What to produce – Only the lines of the data below from the one with "sealKey := Config.firstSealKey, secret" through the one with "refclk := List.replicate" are wanted. Repeat them exactly.

Records shown –
/-- Settles O39: PC-1 drops the parity positions, and the schedule reads nothing else of the key. -/
theorem parityBitsIgnored : Obligations.ParityBitsIgnored :=
  fun k _ hm => deriveRoundKeys_congr (pc1perm_xor_parity k hm)

/-! ### The halves of a round key (R168) -/

theorem fbit_append_left {w v : Nat} (x : BitVec w) (y : BitVec v) {p : Nat} (hp : p ≤ w) :
    fbit (x ++ y) p = fbit x p := by
  have hidx : w + v - p - v = w - p := by omega
  rw [fbit, BitVec.getLsbD_append, if_neg (by omega), hidx, fbit]

theorem fbit_append_right {w v : Nat} (x : BitVec w) (y : BitVec v) {p : Nat} (hp : w < p) (hpv : p ≤ w + v) :
    fbit (x ++ y) p = fbit y (p - w) := by
  have hidx : w + v - p = v - (p - w) := by omega
  rw [fbit, BitVec.getLsbD_append, if_pos (by omega), hidx, fbit]

/-- The positions of C that PC-2 reads: its first half. -/
def tableC : Vector Nat 24 := Vector.ofFn fun i => tablePC2[i.val]

/-- The positions of D that PC-2 reads, counted within D: its second half. -/
def tableD : Vector Nat 24 := Vector.ofFn fun i => tablePC2[24 + i.val] - 28

theorem tablePC2_reads_C : ∀ i : Fin 24, tablePC2[i.val] ≤ 28 := by decide

theorem tablePC2_reads_D : ∀ i : Fin 24, 28 < tablePC2[24 + i.val] ∧ tablePC2[24 + i.val] ≤ 28 + 28 := by decide

/-- A round key is a selection from C, then one from D (R168). -/
theorem roundKeyOf_eq_append (c d : Half28) : roundKeyOf (c, d) = permute tableC c ++ permute tableD d := by
  refine eq_of_fbit_eq fun p hp => ?_
  rw [roundKeyOf, pc2perm, fbit_permute _ _ hp]
  by_cases hC : p < 24
  · rw [fbit_append_left _ _ (tablePC2_reads_C ⟨p, hC⟩), fbit_append_left _ _ (by omega), fbit_permute _ _ hC, tableC,
      Vector.getElem_ofFn]
  · obtain ⟨j, rfl⟩ : ∃ j, p = 24 + j := ⟨p - 24, by omega⟩
    have hj : j < 24 := by omega
    have hsub : 24 + j + 1 - 24 = j + 1 := by omega
    obtain ⟨hlow, hhigh⟩ := tablePC2_reads_D ⟨j, hj⟩
    rw [fbit_append_right _ _ hlow hhigh, fbit_append_right _ _ (by omega) (by omega), hsub, fbit_permute _ _ hj,
      tableD, Vector.getElem_ofFn]

/-- PC-2 reads no position outside 1..56, and none of the eight omitted ones. -/
theorem tablePC2_omits : ∀ p ∈ tablePC2.toList, 1 ≤ p ∧ p ≤ 56 ∧ p ∉ [9, 18, 22, 25, 35, 38, 43, 54] := by decide

/-- Settles O41: each half of a round key is a selection from its own half, and PC-2 reads its table's positions
alone. -/
theorem roundKeyHalvesSeparate : Obligations.RoundKeyHalvesSeparate := by
  refine ⟨fun c c' d d' => ⟨fun hc => ?_, fun hd => ?_⟩, fun cd cd' h => ?_⟩
  · rw [hc, roundKeyOf_eq_append, roundKeyOf_eq_append, BitVec.extractLsb'_append_eq_left,
      BitVec.extractLsb'_append_eq_left]
  · rw [hd, roundKeyOf_eq_append, roundKeyOf_eq_append, BitVec.extractLsb'_append_eq_right,
      BitVec.extractLsb'_append_eq_right]
  · refine permute_congr fun p hp => ?_
    obtain ⟨h1, h56, homit⟩ := tablePC2_omits p hp
    exact h p h1 h56 homit

end Sys2Proof.Proofs.KeyRotation
end

section
/-! PROOFS. The cipher commutes with the complement (R206, R243). -/

namespace Sys2Proof.Proofs.Complement

open Sys2Proof.Machine Sys2Proof.Proofs.KeySchedule Sys2Proof.Proofs.KeyRotation

/-! ### Words -/

theorem not_xor_not {w : Nat} (x y : BitVec w) : ~~~x ^^^ ~~~y = x ^^^ y := by
  rw [← BitVec.not_xor_left, ← BitVec.not_xor_right, BitVec.not_not]
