/-- The state right after power-on, when the heartwood first runs: every entry at its default, the time unit FREE, every link in Detect,
every limb running, fabric memory untrained, no journal but the three records that open a new one (R475), the intake on with power-good
(R516) (DESIGN CHOICE, log entry 11) (DESIGN CHOICE, log entry 13). -/
def State.reset : State :=
  { pending := [], out := [], draws := 0, now := 0, dict := [],
    hier := { dies := List.replicate 5 .running, limbs := List.replicate 8 .running,
              stemLinkSpares := List.replicate 6 (Config.stemLinkLanes / 32),
              heartLinkSpares := List.replicate 4 (Config.heartLinkLanes / 32),
              widthActive := List.replicate 40 0, refclkMode := List.replicate 40 0, resets := [],
              contained := [], powering := [] },
    time := { mode := .free, ft := 0, running := true, offset := 0, fast := false, fresh := false, goodMarkers := 0,
              master := none, masterKey := 0, hops := 0xFF, upstream := none, lastSeq := [], heardMaster := 0,
              heardAny := 0, lowestKey := 0x7FFFF, lowestSince := 0, officeSince := none, holdBase := 0,
              holdSince := 0, annSeq := 0, ref10m := true, goodPulses := 0, refValid := false,
              openMode := false, lastFtJournaled := none, slewRem := 0, rateNum := 1, rateDen := 1, rateRem := 0, pulseAt := none },
    act := { slots := List.replicate 256 ActSlot.reset, nextSeq := 0, stamp := 0, pruneNumber := 0,
             snapNumber := 0, snapSeen := [] },
    hports := List.replicate 144 HPort.reset,
    lanes := List.replicate 576 HLane.reset,
    trunks := List.replicate 16 Trunk.reset,
    core := { nextId := 0, queues := [], waiting := [], holds := [], freeing := [], c7 := [], shapers := [],
              meters := [], avgs := [], deficits := [], lastServed := [], partBuckets := [], allotments := [],
              exhaustedAt := [], inFlight := [], outstanding := [], portTraffic := [], partTraffic := [],
              drops := [] },
    parts := List.replicate 64 Part.reset,
    shared := List.replicate 160 Shared.reset,
    gates := { cache := [], misses := [], epoch := 0, drained := 0, epochAt := 0, slowRaised := false,
               scrubPass := 0, scrubbed := [], heldGates := [], heldTlps := [] },
    fabric := { unreachable := [], fences := [], ownFenced := false, fenceNumber := 0, fenceSeen := [],
                containNumber := 0, containSeen := [], interim := [], rebalances := [], settleAt := [],
                tracks := [], proxies := [], farPending := [], locks := [], broken := [], bridge := [], lateReads := [],
                sidebands := List.replicate 144 Sideband.reset },
    mem := { cells := [], owners := [], epochs := [], keyDraw := 0, keyWraps := [], mode := 0, progress := 0, sweeping := [],
             channels := List.replicate 24 Channel.reset, remaps := [], errors := [], refreshRing := 0, refreshSlot := none },
    engines := { offline := [], busy := [], moved := [], turn := 0, credit := 0, lastVf := [], rounds := [] },
    faults := { f1Second := 0, violSecond := 0, f1Counts := [], violCounts := [], stormed := [], violDone := [], due := 0, history := [], nextSeq := 0, lost := 0, frozen := false,
                crown := .normal, f4cause := 0, tlpLog := [], inject := List.replicate 16 0,
                injectLeft := List.replicate 16 0, debugInstr := .idcode, debugShut := false, dbgData := 0,
                dbgErr := false, boundary := [] },
    bocel := { gen := 0, queue := [], cache := [], sessions := [], sets := [], nextSet := 1, notes := [],
               noteSeq := 0, notesLost := 0, overflowAt := none, forwards := [], eid := 0, mbIgnored := 0,
               inbandDropped := 0 },
    sec := { testMode := false, strap := false, hold := none, ide := [], zeroized := false, slew := 0 },
    journal := { base := [],
                 records := [{ rno := 1, timeState := 0, ft := 0, keyId := 0, parts := 0, body := .ringOpen 1 0 },
                             { rno := 2, timeState := 0, ft := 0, keyId := 0, parts := 0, body := .snapBegin 1 1 },
                             { rno := 3, timeState := 0, ft := 0, keyId := 0, parts := 0, body := .snapEnd 1 2 }],
                 inFlight := [], nextRno := 4, oldest := 1, setGen := 1, mode := 0, usedRings := 1,
                 ringBytes := 216, oldRings := 0, compactFrom := 0, warned := false, bodyDone := false, heldAnswers := [], flash := [true, true], flashFails := [0, 0],
                 sealKey := Config.firstSealKey, secret := List.replicate 2 (Config.keyWrap Config.wrapKey Config.firstSealKey),
                 boot := [{ active := 0, attempts := 0, seqNo := 1 }, { active := 0, attempts := 0, seqNo := 0 }],
                 images := [Config.imageBytes 0, Config.imageBytes 1], versions := [Config.imageVersion 0, Config.imageVersion 1],
                 digests := [Config.imageDigest 0, Config.imageDigest 1],
                 svns := [Config.imageSvn 0, Config.imageSvn 1], graftState := 0, graftReason := 0,
                 graftReceived := 0, staged := [], startSince := 0, started := false, fellBack := false,
                 recovery := false, lastStop := 0 },
    power := { phase := .on, powerGood := true, pgAt := 0, enabled := true, inputUp := true, inputLost := false,
               warningEnd := false, prior := 0, keptCause := 0, lastTrip := none, offSince := 0,
               timers := List.replicate 16 0, curveRunAt := none, govLevel := 0, load := 0, lack := 0,
               steppedAt := 0, dipAt := none, volts := 0, amps := 0, highAmps := 0, samples := [], voltsMin := 0xFFFFFFFF,
               ampsMax := 0, energy := 0, sampledAt := 0, rampAt := 0, slots := List.replicate 48 SlotChannel.reset,
               hotDies := [], thermTripped := false, reft := List.replicate 4 true, ref25 := true,
               refclk := List.replicate 40 false, resetPin := false, standby := true, standbyAt := 0, startUp := true },
    counters := { values := [], freeze := 0, ovfRaised := [], bank := [], staging := none, snapSeq := 0,
                  snapFt := 0, snapId := 0, snapOrigin := 0xFFFF, snapTime := 0xFFFFFFFF } }

end Sys2Proof.Machine
end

Answer space –
                 sealKey := Config.firstSealKey, secret := List.replicate 2 (Config.keyWrap Config.wrapKey Config.firstSealKey),
                 boot := [{ active := 0, attempts := 0, seqNo := 1 }, { active := 0, attempts := 0, seqNo := 0 }],
                 images := [Config.imageBytes 0, Config.imageBytes 1], versions := [Config.imageVersion 0, Config.imageVersion 1],
                 digests := [Config.imageDigest 0, Config.imageDigest 1],
                 svns := [Config.imageSvn 0, Config.imageSvn 1], graftState := 0, graftReason := 0,
                 graftReceived := 0, staged := [], startSince := 0, started := false, fellBack := false,
                 recovery := false, lastStop := 0 },
    power := { phase := .on, powerGood := true, pgAt := 0, enabled := true, inputUp := true, inputLost := false,
               warningEnd := false, prior := 0, keptCause := 0, lastTrip := none, offSince := 0,
               timers := List.replicate 16 0, curveRunAt := none, govLevel := 0, load := 0, lack := 0,
               steppedAt := 0, dipAt := none, volts := 0, amps := 0, highAmps := 0, samples := [], voltsMin := 0xFFFFFFFF,
               ampsMax := 0, energy := 0, sampledAt := 0, rampAt := 0, slots := List.replicate 48 SlotChannel.reset,
               hotDies := [], thermTripped := false, reft := List.replicate 4 true, ref25 := true,
               refclk := List.replicate 40 false, resetPin := false, standby := true, standbyAt := 0, startUp := true },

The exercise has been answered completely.